Master CJ

Meet CJ and his Brother:
CJ was diagnosed with MecP2 Duplication in 2008.

He was born May 2007 and right from the start melted the hearts of everyone who looked his way; with his doll like face, gorgeous mop of hair and Angelic eyes!


CJ has severe developmental and growth delays, and multiple health complication. He has to attend regular physio, speech and occupational therapy sessions as well as other medical appointments.


CJ requires oxygen throughout the night to assist his breathing, so he has to wear tubing to his nose whilst asleep. He has become quite used to the tubes, and is a tough little man, who loves a good tickle and enjoys reading books with his Mum.

CJ happily welcomed his new little brother into the world recently and the two boys are like peas in a pod!


His Little brother does not have the MecP2 Duplication.

CJ and his little brother's parents adore their boys, and strive to give them both the best they can.

“Raising a child with disabilities has been challenging, but our lives and the lives of those around us have been enriched because of it.”

Market Stall Fundraiser

Because MecP2 Duplication is so unknown at this point research labs with Dr’s working on the Mecp2 gene research receive very little financial support we have been trying to find different ways to raise money to go towards current Australian research.

In November this year we will be holding a market stall at Chandler markets to sell craft items and other little bits and pieces. The Chandler markets organizers have offered us a market place at no charge as all money made will be going directly to the research.

Friends and family have been pitching in by creating homemade items to donate to the stall and also passing on our request for handmade craft items to businesses and individual artist in the local area.

We have had great response to our request and many are coming on board to donate what they can.

Our stall will also include information flyers about MecP2 duplication and a donation tin.
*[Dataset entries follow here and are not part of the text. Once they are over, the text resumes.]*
-- ==== Sys2Proof/Tests/Slice0.lean ====
section
/-! SUPPORT. Small tests, with expected results from spec/95_test_vectors.md and the rules' own examples, and one
witness for each statement that has hypotheses. -/

open Sys2Proof Sys2Proof.Machine Sys2Proof.Claims

namespace Sys2Proof.Tests

/-- R7's defaults with `T_SETTLE` = 1 and `T_SPR` = 0, the settings of vector P1. -/
def p1 : Params := { Config.params with tSettle := 1#32, tSpr := 0#32 }

/-- Right after reset. -/
def ready : State := State.resetWith p1

/-- The burst of R110's example. -/
def burst : BusAnswer :=
  ⟨true, #v[0x00#8, 0x64#8, 0xFF#8, 0x38#8, 0x01#8, 0x2C#8, 0x12#8, 0x34#8, 0xFF#8, 0xCE#8, 0x00#8, 0x00#8, 0x00#8,
    0x32#8]⟩

/-- An answer whose first byte is `b`. -/
def answerOf (ok : Bool) (b : Byte) : BusAnswer := ⟨ok, (Vector.replicate 14 0x00#8).set 0 b⟩

/-- The reset bit reads set, or clear, on the test device (95_test_vectors.md, head). -/
def set80 : BusAnswer := answerOf true 0x80#8

def clear40 : BusAnswer := answerOf true 0x40#8

/-- CONFIGURED, with R110's burst coming. -/
def configured : State := { ready with initState := 7#4, draws := [burst] }

def opened : State := { ready with msgOpen := true }

def stopped : State := { ready with halted := true }

/-- The state of vector E1, before DATA_ELEMENT. -/
def e1 : State := { ready with
  record := ⟨123456#32, 512#16, 1#8, 0#8, 0x0064#16, 0xFF38#16, 0x012C#16, 0xFFCE#16, 0x0000#16, 0x0032#16⟩ }

/-- A state whose next step is the controller's with the word `w`. -/
def offer (w : Command) (s : State) : State := { s with events := [.controller (some w)] }

/-- The controller's turn with no word. -/
def turnOf (s : State) : State := { s with events := [.controller none] }

/-- A field of the next state, if there is one. -/
def after {α : Type} (o : Host.Outcome State Fault Refusal) (f : State → α) : Option α :=
  match o with
  | .next t => some (f t)
  | .fault _ => none
  | .refused _ => none

/-! ### Well-formedness: each check refuses an ill-formed term -/

theorem test_refuses_zero_mask : ({ p1 with resetMask := 0#8 }).wellFormed = false := by decide

theorem test_refuses_wrapping_burst : ({ p1 with burstStartReg := 0xF3#8 }).wellFormed = false := by decide

theorem test_accepts_last_burst_start : ({ p1 with burstStartReg := 0xF2#8 }).wellFormed = true := by decide

theorem test_refuses_wide_delays :
    p1.withDelays (2 ^ 32) 0 = none ∧ p1.withDelays 0 (2 ^ 32) = none := by decide

theorem test_refuses_wide_aux :
    (Line.loadAux (2 ^ 32) 0 0 0).wellFormed = false ∧ (Line.loadAux 0 (2 ^ 16) 0 0).wellFormed = false ∧
    (Line.loadAux 0 0 256 0).wellFormed = false ∧ (Line.loadAux 0 0 0 256).wellFormed = false ∧
    (Line.sample (2 ^ 32) 0 0 0).wellFormed = false := by decide

theorem test_refuses_wide_bytes :
    (Line.msgChar 256).wellFormed = false ∧ (Line.errorCode 256).wellFormed = false ∧
    (Line.msgClose 2).wellFormed = false ∧ (Line.message [0x68, 128]).wellFormed = false ∧
    (Line.messageLn [128]).wellFormed = false := by decide

/-! ### Decoding: words written out from R71, R73 and R78 -/

theorem test_decode_sensor_words :
    decode 0x010000000000000000#72 = .ok .init ∧ decode 0x020000000000000000#72 = .ok .read ∧
    decode 0x03000102000001E240#72 = .ok (.loadAux 123456#32 512#16 1#8 0#8) ∧
    decode 0x03FFFFFFFFFFFFFFFF#72 = .ok (.loadAux 0xFFFFFFFF#32 0xFFFF#16 0xFF#8 0xFF#8) := ⟨rfl, rfl, rfl, rfl⟩

theorem test_decode_frame_words :
    decode 0x100000000000000000#72 = .ok .dataStart ∧ decode 0x110000000000000000#72 = .ok .dataElement ∧
    decode 0x120000000000000000#72 = .ok .dataEnd ∧ decode 0x130000000000000000#72 = .ok .heartbeat ∧
    decode 0x140000000000000000#72 = .ok .msgOpen ∧ decode 0x150123456789ABCD41#72 = .ok (.msgChar 0x41#8) ∧
    decode 0x16FFFFFFFFFFFFFFFE#72 = .ok (.msgClose false) ∧ decode 0x160000000000000001#72 = .ok (.msgClose true) ∧
    decode 0x17000000000000000A#72 = .ok (.errorCode 0x0A#8) ∧ decode 0x1F0000000000000000#72 = .ok .fatal :=
  ⟨rfl, rfl, rfl, rfl, rfl, rfl, rfl, rfl, rfl, rfl⟩

theorem test_decode_refuses_unassigned :
    decode 0x000000000000000000#72 = .error (.illegalOpcode 0x00#8) ∧
    decode 0x20FFFFFFFFFFFFFFFF#72 = .error (.illegalOpcode 0x20#8) := ⟨rfl, rfl⟩

theorem test_decode_table_word :
    decodeTableWord 72 0x160000000000000001 = some (.msgClose true) ∧ decodeTableWord 72 0 = none := ⟨rfl, rfl⟩

theorem test_encode_loadAux : encode (.loadAux 123456#32 512#16 1#8 0#8) = 0x03000102000001E240#72 := by decide

/-- R79: MESSAGELN "hi". -/
theorem test_assemble_messageLn : (Line.messageLn [0x68, 0x69]).assemble =
    some [0x140000000000000000#72, 0x150000000000000068#72, 0x150000000000000069#72, 0x160000000000000001#72] := by
  decide

/-! ### One step of each command -/

/-- R100's example: status[3:0] = 1 and status[4] = 1. -/
theorem test_init_status : after (exec .init ready) State.status = some 0x0011#16 := by decide

/-- 95, 2.9: INIT in CONFIGURED is rejected with cause 4. -/
theorem test_init_again : after (exec .init configured) State.status = some 0x0487#16 := by decide

/-- R110's example: accel = (100, −200, 300), gyro = (−50, 0, 50). -/
theorem test_read_burst : after (exec .read configured) (fun t => (s16 t.record.accelX, s16 t.record.accelY,
    s16 t.record.accelZ, s16 t.record.gyroX, s16 t.record.gyroY, s16 t.record.gyroZ)) =
    some (100, -200, 300, -50, 0, 50) := by decide

/-- P3, row 1: READ in IDLE gives status 0x0480. -/
theorem test_read_in_idle : after (exec .read ready) State.status = some 0x0480#16 := by decide

/-- R113's example. -/
theorem test_loadAux : after (exec (.loadAux 123456#32 512#16 1#8 0#8) ready) (·.record) =
    some ⟨123456#32, 512#16, 1#8, 0#8, 0#16, 0#16, 0#16, 0#16, 0#16, 0#16⟩ := by decide

theorem test_dataStart : after (exec .dataStart ready) (·.txq) = some [0x01#8] := by decide

/-- E1, little-endian. -/
theorem test_dataElement_little : after (exec .dataElement e1) (·.txq) = some [0x02#8, 0x40#8, 0xE2#8, 0x01#8, 0x00#8,
    0x00#8, 0x02#8, 0x01#8, 0x00#8, 0x64#8, 0x00#8, 0x38#8, 0xFF#8, 0x2C#8, 0x01#8, 0xCE#8, 0xFF#8, 0x00#8, 0x00#8,
    0x32#8, 0x00#8] := by decide

/-- E1, big-endian. -/
theorem test_dataElement_big : after (exec .dataElement { e1 with cfg := { p1 with recLittleEndian := false } })
    (·.txq) = some [0x02#8, 0x00#8, 0x01#8, 0xE2#8, 0x40#8, 0x02#8, 0x00#8, 0x01#8, 0x00#8, 0x00#8, 0x64#8, 0xFF#8,
    0x38#8, 0x01#8, 0x2C#8, 0xFF#8, 0xCE#8, 0x00#8, 0x00#8, 0x00#8, 0x32#8] := by decide

theorem test_dataEnd : after (exec .dataEnd ready) (·.txq) = some [0x03#8] := by decide

theorem test_heartbeat : after (exec .heartbeat ready) (·.txq) = some [0xFA#8] := by decide

theorem test_heartbeat_in_message : after (exec .heartbeat opened) (fun t => (t.txq, t.rejCause)) = some ([], 2#3) := by
  decide

theorem test_msgOpen : after (exec .msgOpen ready) (fun t => (t.txq, t.msgOpen)) = some ([0x00#8], true) := by decide

theorem test_msgChar : after (exec (.msgChar 0x41#8) opened) (·.txq) = some [0x41#8] := by decide

theorem test_msgClose_line : after (exec (.msgClose true) opened) (fun t => (t.txq, t.msgOpen)) =
    some ([0x0A#8, 0x00#8], false) := by decide

theorem test_msgClose_closed : after (exec (.msgClose true) ready) (·.rejCause) = some 3#3 := by decide

/-- E6. -/
theorem test_errorCode_0A : after (exec (.errorCode 0x0A#8) ready) (·.txq) = some [0x00#8, 0x20#8, 0x20#8, 0x45#8,
    0x72#8, 0x72#8, 0x6F#8, 0x72#8, 0x3A#8, 0x20#8, 0x30#8, 0x78#8, 0x30#8, 0x41#8, 0x00#8] := by decide

/-- 95, 2.7: digits of 0xA5. -/
theorem test_errorCode_A5 : after (exec (.errorCode 0xA5#8) ready) (fun t => t.txq.drop 12) =
    some [0x41#8, 0x35#8, 0x00#8] := by decide

/-- E5. -/
theorem test_fatal : after (exec .fatal ready) (fun t => (t.txq, t.halted)) = some ([0x00#8, 0x2D#8, 0x2D#8, 0x2D#8,
    0x45#8, 0x52#8, 0x52#8, 0x4F#8, 0x52#8, 0x2D#8, 0x2D#8, 0x2D#8, 0x0A#8, 0x00#8, 0xFF#8], true) := by decide

/-- 95, 2.8: FATAL in an open message emits 16 bytes and closes it. -/
theorem test_fatal_in_message : after (exec .fatal opened) (fun t => (t.txq.take 2, t.txq.length, t.msgOpen)) =
    some ([0x00#8, 0x00#8], 16, false) := by decide

/-! ### One step of the machine -/

/-- 95, 2.9: with a message open, READ in IDLE reports cause 2, and word 0 cause 1. -/
theorem test_priority : after (step (offer 0x020000000000000000#72 opened)) (·.rejCause) = some 2#3 ∧
    after (step (offer 0#72 opened)) (·.rejCause) = some 1#3 := by decide

/-- 95, 2.8: after the halt word 0 changes nothing. -/
theorem test_halted_word : after (step (offer 0#72 stopped)) (·.cmdRejected) = some false := by decide

/-- R101's example: 0x80 to register 0x6B of device 0x68. -/
theorem test_reset_write : after (step { turnOf ready with initState := 1#4, draws := [set80] })
    (fun t => (t.bus, t.initState, t.pollCount)) = some ([.write 0x68#7 0x6B#8 0x80#8 true], 2#4, 0#32) := by decide

/-- 95, 2.2: a failed poll is tested on its byte. -/
theorem test_failed_poll_clear : after (step { turnOf ready with initState := 2#4, draws := [answerOf false 0x00#8] })
    (fun t => (t.initState, t.busErr, t.delay)) = some (3#4, true, 1#32) := by decide

/-- 95, 2.2: saturation. -/
theorem test_poll_saturates : after (step { turnOf ready with
      initState := 2#4, pollCount := 0xFFFFFFFF#32, draws := [set80] }) (fun t => (t.initState, t.pollCount)) =
    some (2#4, 0xFFFFFFFF#32) := by decide

/-- 95, 2.2: `POLL_LIMIT` = 1 times out after 1 poll; a clear reading at the limit does not. -/
theorem test_poll_limit :
    after (step { turnOf ready with initState := 2#4, cfg := { p1 with pollLimit := 1#32 }, draws := [set80] })
      (·.status) = some 0x0008#16 ∧
    after (step { turnOf ready with initState := 2#4, cfg := { p1 with pollLimit := 1#32 }, draws := [clear40] })
      (·.initState) = some 3#4 := by decide

/-- 95, 2.10: a reset discards ten waiting bytes. -/
theorem test_reset_discards : after (step { ready with
      events := [.rst], txq := List.replicate 10 0x00#8, initState := 2#4 })
    (fun t => (t.txq, t.out, t.status)) = some ([], [], 0x0000#16) := by decide

theorem test_transport_takes : after (step { ready with events := [.transport true], txq := [0xFA#8] })
    (fun t => (t.txq, t.out)) = some ([], [0xFA#8]) := by decide

/-- The word placed for the host runs at the next step from reset. -/
theorem test_placed_word : after (step (State.reset.withFetchWord 72 0x150000000000000078)) (·.status) =
    some 0x0380#16 := by decide

/-! ### Witnesses: states that meet the hypotheses of each statement -/

theorem ready_inv : Inv ready := by
  constructor <;> decide

theorem resetWr_inv : Inv { ready with initState := 1#4 } := by
  constructor <;> decide

theorem witness_OpcodeMapAndOperandFields :
    (encode .init).extractLsb' 64 8 = 0x01#8 ∧ (encode .read).extractLsb' 64 8 = 0x02#8 ∧
    (encode (.loadAux 1#32 2#16 3#8 4#8)).extractLsb' 64 8 = 0x03#8 ∧
    (encode .dataStart).extractLsb' 64 8 = 0x10#8 ∧ (encode .dataElement).extractLsb' 64 8 = 0x11#8 ∧
    (encode .dataEnd).extractLsb' 64 8 = 0x12#8 ∧ (encode .heartbeat).extractLsb' 64 8 = 0x13#8 ∧
    (encode .msgOpen).extractLsb' 64 8 = 0x14#8 ∧ (encode (.msgChar 0xFF#8)).extractLsb' 64 8 = 0x15#8 ∧
    (encode (.msgClose true)).extractLsb' 64 8 = 0x16#8 ∧ (encode (.errorCode 0#8)).extractLsb' 64 8 = 0x17#8 ∧
    (encode .fatal).extractLsb' 64 8 = 0x1F#8 := by decide

/-- The ends of every range of unassigned opcodes, and an accepted word in and out of the halt. -/
theorem witness_UnassignedOpcodesRejected :
    (Unassigned 0x00#8 ∧ Unassigned 0x04#8 ∧ Unassigned 0x0F#8 ∧ Unassigned 0x18#8 ∧ Unassigned 0x1E#8 ∧
      Unassigned 0x20#8 ∧ Unassigned 0xFF#8) ∧
    (¬ Unassigned 0x01#8 ∧ ¬ Unassigned 0x03#8 ∧ ¬ Unassigned 0x10#8 ∧ ¬ Unassigned 0x17#8 ∧ ¬ Unassigned 0x1F#8) ∧
    Accepts (offer 0#72 ready) 0#72 ∧ Accepts (offer 0#72 stopped) 0#72 ∧
    Unassigned ((0#72 : Command).extractLsb' 64 8) := by
  refine ⟨?_, ?_, ⟨by decide, rfl, by decide⟩, ⟨by decide, rfl, by decide⟩, ?_⟩ <;> (unfold Unassigned; decide)

/-- Operands at the ends of their ranges, in and out, and texts of both kinds. -/
theorem witness_AssembledLinesDecode :
    AuxFits (2 ^ 32 - 1) 65535 255 0 ∧ ¬ AuxFits (2 ^ 32) 0 0 0 ∧ ¬ AuxFits 0 0 0 256 ∧
    (∀ c, c ∈ [0, 127] → c < 2 ^ 7) ∧ (∃ c, c ∈ [0, 128] ∧ 2 ^ 7 ≤ c) ∧
    (Line.msgChar 65).assemble = some [wordOf 0x15 65] := by
  refine ⟨?_, ?_, ?_, by decide, ⟨128, by decide, by decide⟩, by decide⟩ <;> (unfold AuxFits; decide)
We will be applying for a Sanction for the fundraising, so everything will be done legally, we will be properly audited and have to provide proof of funds raised and show where the money is donated. This will help keep everyone assured that everything is legitimate, and that donations made are donated to where we say they are going to go.

(In the future we have plans to start up the first Australian MecP2 Duplication Organisation, we then be able to continue regular fundraising events through this organisation)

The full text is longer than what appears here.